Sólo hay que leer el artículo 21 de la Declaración Universal de los Derechos Humanos de 1948, que establece el derecho a participar en el gobierno de su país, directamente o por medio de representantes libremente escogidos; y acceso, en condiciones de igualdad, a las funciones públicas de su país. Además reafirma que “la voluntad del pueblo es la base de la autoridad del poder público”.
Del mismo año pero algunos meses antes, en términos similares quedó plasmado el derecho de sufragio y participación en el gobierno en el artículo 20 de la Declaración Americana de los Derechos y Deberes del Hombre.
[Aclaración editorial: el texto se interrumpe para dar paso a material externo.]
-- ==== Sys2Proof/Syntax.lean ====
section
/-! DEFINITION. The instructions and steps of the Hyver 9: one constructor per row of spec/opcode_table.json, in its order.
Encoded rows carry the fields of their word (R55, R56, R63, R65, R367); event rows carry what the step acts on and what
the outside of the model decides in it. -/
namespace Sys2Proof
La consolidación de estos derechos y oportunidades continuó en 1984 en el artículo 23 del Pacto de San José de Costa Rica, donde se consagraron los derechos políticos: participar en la dirección de los asuntos públicos; votar y ser elegidos en elecciones periódicas auténticas, realizadas por sufragio universal e igual y por voto secreto que garantice la libre expresión de la voluntad de los electores.
Se autolesiona, por incompatible con el derecho positivo vigente, el abogado constitucionalista que sostiene que desde hace 20 años se desconstituye nuestra Carta Magna. Llama la atención que justamente hace dos décadas -mediante la reforma de 1994- se incorporaron a nuestro bloque constitucional (art. 75, inc. 22, CN) los instrumentos internacionales referidos.
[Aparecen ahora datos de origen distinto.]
/-- Major 0x11 of the U class (BRC). -/
def decodeU11 (w : Nat) : Except DecodeError Instr := firstOf 1 17 [
  okIf (true) (.brc (fld w 30 1) (fld w 20 4) (fld w 13 7) (fld w 0 13))]

/-- Major 0x12 of the U class (CALL). -/
def decodeU12 (w : Nat) : Except DecodeError Instr := firstOf 1 18 [
  okIf (true) (.call (fld w 30 1) (fld w 0 24))]

/-- Major 0x13 of the U class (RET). -/
def decodeU13 (w : Nat) : Except DecodeError Instr := firstOf 1 19 [
  okIf (bitsAt w 0 24 == 0) (.ret (fld w 30 1))]

/-- Major 0x14 of the U class (JMPI). -/
def decodeU14 (w : Nat) : Except DecodeError Instr := firstOf 1 20 [
  okIf (bitsAt w 17 7 == 0 && bitsAt w 0 10 == 0) (.jmpi (fld w 30 1) (fld w 10 7))]

/-- Major 0x15 of the U class (EXIT). -/
def decodeU15 (w : Nat) : Except DecodeError Instr := firstOf 1 21 [
  okIf (bitsAt w 0 24 == 0) (.exit (fld w 30 1))]

/-- Major 0x16 of the U class (YIELD, YIELD_LY). -/
def decodeU16 (w : Nat) : Except DecodeError Instr := firstOf 1 22 [
  okIf (bitsAt w 0 24 == 0) (.yield (fld w 30 1)),
  okIf (bitsAt w 0 24 == 1) (.yieldLy (fld w 30 1))]

/-- Major 0x17 of the U class (PAUSE). -/
def decodeU17 (w : Nat) : Except DecodeError Instr := firstOf 1 23 [
  okIf (bitsAt w 10 14 == 0) (.pause (fld w 30 1) (fld w 0 10))]

/-- Major 0x18 of the U class (BAR). -/
def decodeU18 (w : Nat) : Except DecodeError Instr := firstOf 1 24 [
  okIf (bitsAt w 17 7 == 0) (.bar (fld w 30 1) (fld w 10 7) (fld w 0 10))]

/-- Major 0x19 of the U class (BARA). -/
def decodeU19 (w : Nat) : Except DecodeError Instr := firstOf 1 25 [
  okIf (true) (.bara (fld w 30 1) (fld w 17 7) (fld w 10 7) (fld w 0 10))]

/-- Major 0x1A of the U class (BARW). -/
def decodeU1A (w : Nat) : Except DecodeError Instr := firstOf 1 26 [
  okIf (true) (.barw (fld w 30 1) (fld w 17 7) (fld w 10 7) (fld w 0 10))]

/-- Major 0x1B of the U class (BARINIT). -/
def decodeU1B (w : Nat) : Except DecodeError Instr := firstOf 1 27 [
  okIf (true) (.barinit (fld w 30 1) (fld w 17 7) (fld w 10 7) (fld w 0 10))]

/-- Major 0x1C of the U class (GBAR). -/
def decodeU1C (w : Nat) : Except DecodeError Instr := firstOf 1 28 [
  okIf (bitsAt w 2 22 == 0) (.gbar (fld w 30 1) (fld w 0 2))]

/-- Major 0x1D of the U class (WAITCMP). -/
def decodeU1D (w : Nat) : Except DecodeError Instr := firstOf 1 29 [
  okIf (true) (.waitcmp (fld w 30 1) (fld w 17 7) (fld w 10 7) (fld w 3 7) (fld w 0 3))]

/-- Major 0x1E of the U class (FENCE). -/
def decodeU1E (w : Nat) : Except DecodeError Instr := firstOf 1 30 [
  okIf (bitsAt w 16 8 == 0 && bitsAt w 4 6 == 0) (.fence (fld w 30 1) (fld w 14 2) (fld w 11 3) (fld w 10 1) (fld w 0 4))]

/-- Major 0x1F of the U class (XFENCE). -/
def decodeU1F (w : Nat) : Except DecodeError Instr := firstOf 1 31 [
  okIf (bitsAt w 16 8 == 0 && bitsAt w 10 3 == 0) (.xfence (fld w 30 1) (fld w 13 3) (fld w 5 5) (fld w 0 5))]

/-- Major 0x20 of the U class (SLD). -/
def decodeU20 (w : Nat) : Except DecodeError Instr := firstOf 1 32 [
  okIf (bitsAt w 3 1 == 0) (.sld (fld w 30 1) (fld w 17 7) (fld w 10 7) (fld w 6 4) (fld w 4 2) (fld w 0 3))]

/-- Major 0x21 of the U class (SST). -/
def decodeU21 (w : Nat) : Except DecodeError Instr := firstOf 1 33 [
  okIf (bitsAt w 3 1 == 0) (.sst (fld w 30 1) (fld w 17 7) (fld w 10 7) (fld w 6 4) (fld w 4 2) (fld w 0 3))]

/-- Major 0x22 of the U class (SATOM). -/
def decodeU22 (w : Nat) : Except DecodeError Instr := firstOf 1 34 [
  okIf (bitsAt w 3 1 == 0) (.satom (fld w 30 1) (fld w 17 7) (fld w 10 7) (fld w 6 4) (fld w 4 2) (fld w 0 3))]

/-- Major 0x23 of the U class (REGGIVE). -/
def decodeU23 (w : Nat) : Except DecodeError Instr := firstOf 1 35 [
  okIf (bitsAt w 10 14 == 0) (.reggive (fld w 30 1) (fld w 0 10))]

/-- Major 0x24 of the U class (REGTAKE). -/
def decodeU24 (w : Nat) : Except DecodeError Instr := firstOf 1 36 [
  okIf (bitsAt w 10 14 == 0) (.regtake (fld w 30 1) (fld w 0 10))]

/-- Major 0x25 of the U class (AALLOC_N, AALLOC). -/
def decodeU25 (w : Nat) : Except DecodeError Instr := firstOf 1 37 [
  okIf (bitsAt w 7 10 == 1) (.aallocN (fld w 30 1) (fld w 17 7) (fld w 0 7)),
  okIf (bitsAt w 0 17 == 0) (.aalloc (fld w 30 1) (fld w 17 7))]

/-- Major 0x26 of the U class (AFREE). -/
def decodeU26 (w : Nat) : Except DecodeError Instr := firstOf 1 38 [
  okIf (bitsAt w 17 7 == 0 && bitsAt w 0 10 == 0) (.afree (fld w 30 1) (fld w 10 7))]

/-- Major 0x28 of the U class (TCFG). -/
def decodeU28 (w : Nat) : Except DecodeError Instr := firstOf 1 40 [
  okIf (bitsAt w 20 4 == 0 && bitsAt w 0 10 == 0) (.tcfg (fld w 30 1) (fld w 17 3) (fld w 10 7))]

/-- Major 0x29 of the U class (TLD, TST). -/
def decodeU29 (w : Nat) : Except DecodeError Instr := firstOf 1 41 [
  okIf (bitsAt w 20 4 == 0 && bitsAt w 0 10 == 0) (.tld (fld w 30 1) (fld w 17 3) (fld w 10 7)),
  okIf (bitsAt w 20 4 == 0 && bitsAt w 0 10 == 1) (.tst (fld w 30 1) (fld w 17 3) (fld w 10 7))]

/-- Major 0x2A of the U class (TREL). -/
def decodeU2A (w : Nat) : Except DecodeError Instr := firstOf 1 42 [
  okIf (bitsAt w 20 4 == 0 && bitsAt w 0 17 == 0) (.trel (fld w 30 1) (fld w 17 3))]

/-- Major 0x2B of the U class (MMA). -/
def decodeU2B (w : Nat) : Except DecodeError Instr := firstOf 1 43 [
  okIf (bitsAt w 8 3 == 0 && bitsAt w 0 3 == 0) (.mma (fld w 30 1) (fld w 17 7) (fld w 14 3) (fld w 11 3) (fld w 7 1) (fld w 6 1) (fld w 5 1) (fld w 4 1) (fld w 3 1))]

/-- Major 0x2C of the U class (MMAQ). -/
def decodeU2C (w : Nat) : Except DecodeError Instr := firstOf 1 44 [
  okIf (bitsAt w 0 3 == 0) (.mmaq (fld w 30 1) (fld w 17 7) (fld w 14 3) (fld w 11 3) (fld w 8 3) (fld w 7 1) (fld w 6 1) (fld w 5 1) (fld w 4 1) (fld w 3 1))]

/-- Major 0x2D of the U class (AZERO, ASCALE). -/
def decodeU2D (w : Nat) : Except DecodeError Instr := firstOf 1 45 [
  okIf (bitsAt w 0 17 == 0) (.azero (fld w 30 1) (fld w 17 7)),
  okIf (bitsAt w 0 10 == 1) (.ascale (fld w 30 1) (fld w 17 7) (fld w 10 7))]

/-- Major 0x2E of the U class (MRED). -/
def decodeU2E (w : Nat) : Except DecodeError Instr := firstOf 1 46 [
  okIf (bitsAt w 1 2 == 0) (.mred (fld w 30 1) (fld w 17 7) (fld w 10 7) (fld w 3 7) (fld w 0 1))]

/-- Major 0x2F of the U class (MSYNC). -/
def decodeU2F (w : Nat) : Except DecodeError Instr := firstOf 1 47 [
  okIf (bitsAt w 0 24 == 0) (.msync (fld w 30 1))]

/-- Major 0x30 of the U class (CPA). -/
def decodeU30 (w : Nat) : Except DecodeError Instr := firstOf 1 48 [
  okIf (bitsAt w 2 8 == 0) (.cpa (fld w 30 1) (fld w 17 7) (fld w 10 7) (fld w 0 2))]

/-- Major 0x31 of the U class (CPWP). -/
def decodeU31 (w : Nat) : Except DecodeError Instr := firstOf 1 49 [
  okIf (bitsAt w 3 14 == 0) (.cpwp (fld w 30 1) (fld w 17 7) (fld w 0 3))]

/-- Major 0x32 of the U class (GTH, SCT). -/
def decodeU32 (w : Nat) : Except DecodeError Instr := firstOf 1 50 [
  okIf (bitsAt w 17 7 == 0 && bitsAt w 0 10 == 0) (.gth (fld w 30 1) (fld w 10 7)),
  okIf (bitsAt w 17 7 == 0 && bitsAt w 0 10 == 1) (.sct (fld w 30 1) (fld w 10 7))]

/-- Major 0x33 of the U class (SELQ, SELK). -/
def decodeU33 (w : Nat) : Except DecodeError Instr := firstOf 1 51 [
  okIf (bitsAt w 0 10 == 0) (.selq (fld w 30 1) (fld w 17 7) (fld w 10 7)),
  okIf (bitsAt w 0 10 == 1) (.selk (fld w 30 1) (fld w 17 7) (fld w 10 7))]

/-- Major 0x34 of the U class (CLV). -/
def decodeU34 (w : Nat) : Except DecodeError Instr := firstOf 1 52 [
  okIf (bitsAt w 2 8 == 0) (.clv (fld w 30 1) (fld w 17 7) (fld w 10 7) (fld w 0 2))]

/-- Major 0x35 of the U class (TKW, TKQ). -/
def decodeU35 (w : Nat) : Except DecodeError Instr := firstOf 1 53 [
  okIf (bitsAt w 17 7 == 0 && bitsAt w 0 10 == 0) (.tkw (fld w 30 1) (fld w 10 7)),
  okIf (bitsAt w 0 10 == 1) (.tkq (fld w 30 1) (fld w 17 7) (fld w 10 7))]

/-- Major 0x36 of the U class (VCALL, VFORCE). -/
def decodeU36 (w : Nat) : Except DecodeError Instr := firstOf 1 54 [
  okIf (bitsAt w 0 3 == 0) (.vcall (fld w 30 1) (fld w 17 7) (fld w 10 7) (fld w 3 7)),
  okIf (bitsAt w 0 3 == 1) (.vforce (fld w 30 1) (fld w 17 7) (fld w 10 7) (fld w 3 7))]

/-- Major 0x37 of the U class (VRET, VRET_Q). -/
def decodeU37 (w : Nat) : Except DecodeError Instr := firstOf 1 55 [
  okIf (bitsAt w 0 24 == 0) (.vret (fld w 30 1)),
  okIf (bitsAt w 17 7 == 0 && bitsAt w 0 10 == 1) (.vretQ (fld w 30 1) (fld w 10 7))]

/-- Major 0x38 of the U class (VLIM). -/
def decodeU38 (w : Nat) : Except DecodeError Instr := firstOf 1 56 [
  okIf (bitsAt w 17 7 == 0 && bitsAt w 2 1 == 0) (.vlim (fld w 30 1) (fld w 10 7) (fld w 3 7) (fld w 0 2))]

/-- Major 0x39 of the U class (VTAG, VMETER). -/
def decodeU39 (w : Nat) : Except DecodeError Instr := firstOf 1 57 [
  okIf (bitsAt w 0 3 == 0) (.vtag (fld w 30 1) (fld w 17 7) (fld w 10 7) (fld w 3 7)),
  okIf (bitsAt w 0 10 == 1) (.vmeter (fld w 30 1) (fld w 17 7) (fld w 10 7))]

/-- Major 0x3A of the U class (TRAP). -/
def decodeU3A (w : Nat) : Except DecodeError Instr := firstOf 1 58 [
  okIf (bitsAt w 16 8 == 0) (.trap (fld w 30 1) (fld w 0 16))]

/-- Major 0x3B of the U class (ERET, BRK). -/
def decodeU3B (w : Nat) : Except DecodeError Instr := firstOf 1 59 [
  okIf (bitsAt w 2 22 == 0) (.eret (fld w 30 1) (fld w 1 1) (fld w 0 1)),
  okIf (bitsAt w 16 8 == 1) (.brk (fld w 30 1) (fld w 0 16))]

/-- Major 0x3C of the U class (TRACE). -/
def decodeU3C (w : Nat) : Except DecodeError Instr := firstOf 1 60 [
  okIf (bitsAt w 16 8 == 0) (.trace (fld w 30 1) (fld w 9 7) (fld w 0 9))]

/-- Major 0x3D of the U class (MBOX). -/
def decodeU3D (w : Nat) : Except DecodeError Instr := firstOf 1 61 [
  okIf (bitsAt w 16 8 == 0 && bitsAt w 0 9 == 0) (.mbox (fld w 30 1) (fld w 9 7))]

/-- Major 0x3E of the U class (SYSC). -/
def decodeU3E (w : Nat) : Except DecodeError Instr := firstOf 1 62 [
  okIf (bitsAt w 16 8 == 0) (.sysc (fld w 30 1) (fld w 9 7) (fld w 0 9))]

/-- Major 0x3F of the U class (LEASEQ). -/
def decodeU3F (w : Nat) : Except DecodeError Instr := firstOf 1 63 [
  okIf (bitsAt w 16 8 == 0 && bitsAt w 0 9 == 0) (.leaseq (fld w 30 1) (fld w 9 7))]

/-- The U-class majors (R68). -/
def decodeU (op w : Nat) : Except DecodeError Instr :=
  match op with
  | 0 => decodeU00 w
  | 1 => decodeU01 w
  | 4 => decodeU04 w
  | 5 => decodeU05 w
  | 6 => decodeU06 w
  | 7 => decodeU07 w
  | 8 => decodeU08 w
  | 9 => decodeU09 w
  | 10 => decodeU0A w
  | 11 => decodeU0B w
  | 12 => decodeU0C w
  | 13 => decodeU0D w
  | 14 => decodeU0E w
  | 15 => decodeU0F w
  | 16 => decodeU10 w
  | 17 => decodeU11 w
  | 18 => decodeU12 w
  | 19 => decodeU13 w
  | 20 => decodeU14 w
  | 21 => decodeU15 w
  | 22 => decodeU16 w
  | 23 => decodeU17 w
  | 24 => decodeU18 w
  | 25 => decodeU19 w
  | 26 => decodeU1A w
  | 27 => decodeU1B w
  | 28 => decodeU1C w
  | 29 => decodeU1D w
  | 30 => decodeU1E w
  | 31 => decodeU1F w
  | 32 => decodeU20 w
  | 33 => decodeU21 w
  | 34 => decodeU22 w
  | 35 => decodeU23 w
  | 36 => decodeU24 w
  | 37 => decodeU25 w
  | 38 => decodeU26 w
  | 40 => decodeU28 w
  | 41 => decodeU29 w
  | 42 => decodeU2A w
  | 43 => decodeU2B w
  | 44 => decodeU2C w
  | 45 => decodeU2D w
  | 46 => decodeU2E w
  | 47 => decodeU2F w
  | 48 => decodeU30 w
  | 49 => decodeU31 w
  | 50 => decodeU32 w
  | 51 => decodeU33 w
  | 52 => decodeU34 w
  | 53 => decodeU35 w
  | 54 => decodeU36 w
  | 55 => decodeU37 w
  | 56 => decodeU38 w
  | 57 => decodeU39 w
  | 58 => decodeU3A w
  | 59 => decodeU3B w
  | 60 => decodeU3C w
  | 61 => decodeU3D w
  | 62 => decodeU3E w
  | 63 => decodeU3F w
  | _ => .error (.reservedMajor 1 op)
Lo último también me lleva a otra imagen de la Facultad de Derecho (UBA): la mañana del 26 de abril en sus escalinatas. Los allí presentes, en contra de la “reforma judicial”, alzaron en sus manos ejemplares de la Constitución Nacional. Tal vez esas ediciones eran previas a 1994, o no incluyeron entre sus páginas los pactos internacionales de derechos humanos.
Habrá que hacérselos llegar urgente, porque de otra manera no se comprende cómo sostienen que las iniciativas significan un “atropello contra la democracia” cuando en realidad hacen efectivo el derecho universal a votar o ser elegido en un órgano de gobierno. Hasta un ex fiscal acusó al Gobierno de querer “adueñarse de la Justicia” cuando justamente los magistrados usurpan el lugar de los jurados cuyo verdadero dueño es la ciudadanía.
Dejando de lado la ironía, aquellos que se oponen a los cambios seguramente conocen el derecho y lo enmudecen, privándole a “la Justicia” un tercer sentido sensorial –además de la vista y el oído. Por eso, los que aún conservamos el gusto y nos asquean muchas de las prácticas del sistema judicial que conocemos a diario, nos sumamos al apoyo de esta reforma que mitiga la amargura que padecemos.
Desde nuestro lugar entendemos necesarios estos cambios, pero la transformación no es completa. Es un buen inicio, hay mucho camino al andar.